This might be a very obvious, but I will ask it nevertheless:
We know from the minimax principle that the $i$-th largest value of a symmetric matrix $A \in M_{n,n}(\mathbb{R})$ can be written as
$$ \lambda_i = \max_{U \subset \mathbb{R}^n,\\ \dim(U)=i} \min_{u \in U \\ ||u||=1} u^t A u.$$
I know that the minimum is well-defined since $u \mapsto u^t A u$ is continuous and $\{u \in U : ||u||=1 \} $ is compact, as it is obviously bounded and closed as the intersection of two closed subsets $U$ and $S^1 = \{ x \in \mathbb{R}^n : ||x||=1 \}$.
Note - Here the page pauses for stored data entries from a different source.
-- ==== Sys2Proof/Laws/Memory.lean ====
section
/-! SUPPORT. Memory: reading after writing, and that every memory operation keeps the canonical form. -/

namespace Sys2Proof.Machine

theorem memWfFrom_mono {m : List Host.Cell} {lo hi : Nat} (h : memWfFrom hi m = true) (hl : lo ≤ hi) : memWfFrom lo m = true := by
  cases m with
  | nil => rfl
  | cons x r =>
    simp only [memWfFrom, Bool.and_eq_true, decide_eq_true_eq] at h ⊢
    exact ⟨⟨by omega, h.1.2⟩, h.2⟩

theorem memPut_wfFrom {m : List Host.Cell} {lo a : Nat} {b : Byte} (h : memWfFrom lo m = true) (ha : lo ≤ a) :
    memWfFrom lo (memPut m a b) = true := by
  induction m generalizing lo with
  | nil => by_cases hb : b = 0#8 <;> simp [memPut, hb, memWfFrom, ha]
  | cons x r ih =>
    obtain ⟨k, v⟩ := x
    have h' := h
    simp only [memWfFrom, Bool.and_eq_true, decide_eq_true_eq, bne_iff_ne] at h
    obtain ⟨⟨hk, hv⟩, hr⟩ := h
    simp only [memPut]
    split
    · split
      · exact memWfFrom_mono hr (by omega)
      · rename_i hb; subst_vars; simp [memWfFrom, ha, hr, bne_iff_ne]; exact hb
    · split
      · split
        · exact h'
        · rename_i hb
          simp only [memWfFrom, Bool.and_eq_true, decide_eq_true_eq, bne_iff_ne]
          exact ⟨⟨ha, hb⟩, ⟨by omega, hv⟩, hr⟩
      · simp only [memWfFrom, Bool.and_eq_true, decide_eq_true_eq, bne_iff_ne]
        exact ⟨⟨hk, hv⟩, ih hr (by omega)⟩

theorem memPut_wf {m : List Host.Cell} (h : Memory.wf m = true) (a : Nat) (b : Byte) : Memory.wf (memPut m a b) = true :=
  memPut_wfFrom h (Nat.zero_le a)

theorem memPutAll_wf {m : List Host.Cell} (h : Memory.wf m = true) (a : Nat) (b : List Byte) :
    Memory.wf (memPutAll m a b) = true := by
  induction b generalizing m a with
  | nil => exact h
  | cons x r ih => exact ih (memPut_wf h a x) (a + 1)

theorem memFilter_wfFrom {m : List Host.Cell} {lo : Nat} (p : Host.Cell → Bool) (h : memWfFrom lo m = true) :
    memWfFrom lo (m.filter p) = true := by
  induction m generalizing lo with
  | nil => rfl
  | cons x r ih =>
    obtain ⟨k, v⟩ := x
    simp only [memWfFrom, Bool.and_eq_true, decide_eq_true_eq, bne_iff_ne] at h
    obtain ⟨⟨hk, hv⟩, hr⟩ := h
    by_cases hp : p (k, v) = true
    · rw [List.filter_cons_of_pos hp]
      simp only [memWfFrom, Bool.and_eq_true, decide_eq_true_eq, bne_iff_ne]
      exact ⟨⟨hk, hv⟩, ih hr⟩
    · simp only [List.filter, hp]; exact memWfFrom_mono (ih hr) (by omega)
theorem memFilter_wf {m : List Host.Cell} (p : Host.Cell → Bool) (h : Memory.wf m = true) : Memory.wf (m.filter p) = true :=
  memFilter_wfFrom p h

theorem memByte_below {m : List Host.Cell} {lo a : Nat} (h : memWfFrom lo m = true) (ha : a < lo) : memByte m a = 0 := by
  cases m with
  | nil => rfl
  | cons x r =>
    obtain ⟨k, v⟩ := x
    simp only [memWfFrom, Bool.and_eq_true, decide_eq_true_eq] at h
    simp [memByte, show k ≠ a by omega, show a < k by omega]

/-- Reading after writing one byte. -/
theorem memByte_memPut {m : List Host.Cell} {lo : Nat} (h : memWfFrom lo m = true) (a c : Nat) (b : Byte) :
    memByte (memPut m a b) c = if c = a then b else memByte m c := by
  induction m generalizing lo with
  | nil =>
    by_cases hb : b = 0#8
    · simp [memPut, hb, memByte]
    · by_cases hc : c = a
      · simp [memPut, hb, memByte, hc]
      · simp [memPut, hb, memByte, hc, Ne.symm hc]
  | cons x r ih =>
    obtain ⟨k, v⟩ := x
    simp only [memWfFrom, Bool.and_eq_true, decide_eq_true_eq, bne_iff_ne] at h
    obtain ⟨⟨hk, hv⟩, hr⟩ := h
    simp only [memPut]
    split
    · rename_i hka
      subst hka
      split
      · rename_i hb
        by_cases hc : c = k
        · subst hc; simp [memByte_below hr (Nat.lt_succ_self _), hb]
        · by_cases hlt : c < k
          · simp [memByte_below hr (show c < k + 1 by omega), memByte, hc, Ne.symm hc, hlt]
          · simp [memByte, hc, Ne.symm hc, hlt]
      · by_cases hc : c = k
        · subst hc; simp [memByte]
        · simp [memByte, hc, Ne.symm hc]
    · rename_i hka
      split
      · rename_i hak
        split
        · rename_i hb
          by_cases hc : c = a
          · subst hc; simp [memByte, hka, hak, hb]
          · simp [hc]
        · by_cases hc : c = a
          · subst hc; simp [memByte]
          · by_cases hlt : c < a
            · simp [memByte, hc, Ne.symm hc, hlt, show k ≠ c by omega, show c < k by omega]
            · simp [memByte, hc, Ne.symm hc, hlt]
      · rename_i hak
        by_cases hck : k = c
        · subst hck; simp [memByte, hka]
        · by_cases hlt : c < k
          · simp [memByte, hck, hlt, show c ≠ a by omega]
          · simp [memByte, hck, hlt, ih hr]

@[simp] theorem physPut_mem (s : State) (a : Nat) (b : Byte) : (physPut s a b).mem = memPut s.mem a b := rfl
@[simp] theorem physWrite_mem (b : List Byte) (s : State) (a : Nat) : (physWrite s a b).mem = memPutAll s.mem a b := by
  induction b generalizing s a with
  | nil => rfl
  | cons x r ih => simp [physWrite, ih, memPutAll]
theorem physWrite_wf {s : State} (h : Memory.wf s.mem = true) (a : Nat) (b : List Byte) :
    Memory.wf (physWrite s a b).mem = true := by
  rw [physWrite_mem]; exact memPutAll_wf h a b

end Sys2Proof.Machine
end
But I do not understand why exactly the maximum exists. Could you please explain that to me? Thank you!
We can see the existence of the maximum from the proof of Courant-Fischer itself.
By the Spectral Theorem, we have unit eigenvectors $e_1, \ldots, e_n$ which corresponds to the eigenvalues $\lambda_1, \ldots, \lambda_n$, and $\lambda_1\geq \cdots \geq \lambda_n$.
Let $U$ be a subspace or $\mathbb{R}^n$ whose dimension is $i$. Consider the space $W$ spanned by $\{e_i, e_{i+1}, \ldots, e_n\}$. Then $\dim W=n-i+1$. Since $$ \dim(U+W)=\dim U+ \dim W -\dim(U\cap W) \leq n, $$ we have $\dim(U\cap W)\geq 1$. Find a unit vector $u \in U\cap W$. Then we have $$ u^t A u \leq \lambda_i, $$ since $u\in W$.
Therefore $\min\limits_{u\in U} u^t Au \leq \lambda_i$ for any choice of $U$ with $\dim U=i$.
Now, we need to achieve that $\lambda_i$ is attained for a choice of $U$. This can be done by choosing $U$ spanned by $\{e_1, \ldots, e_i\}$.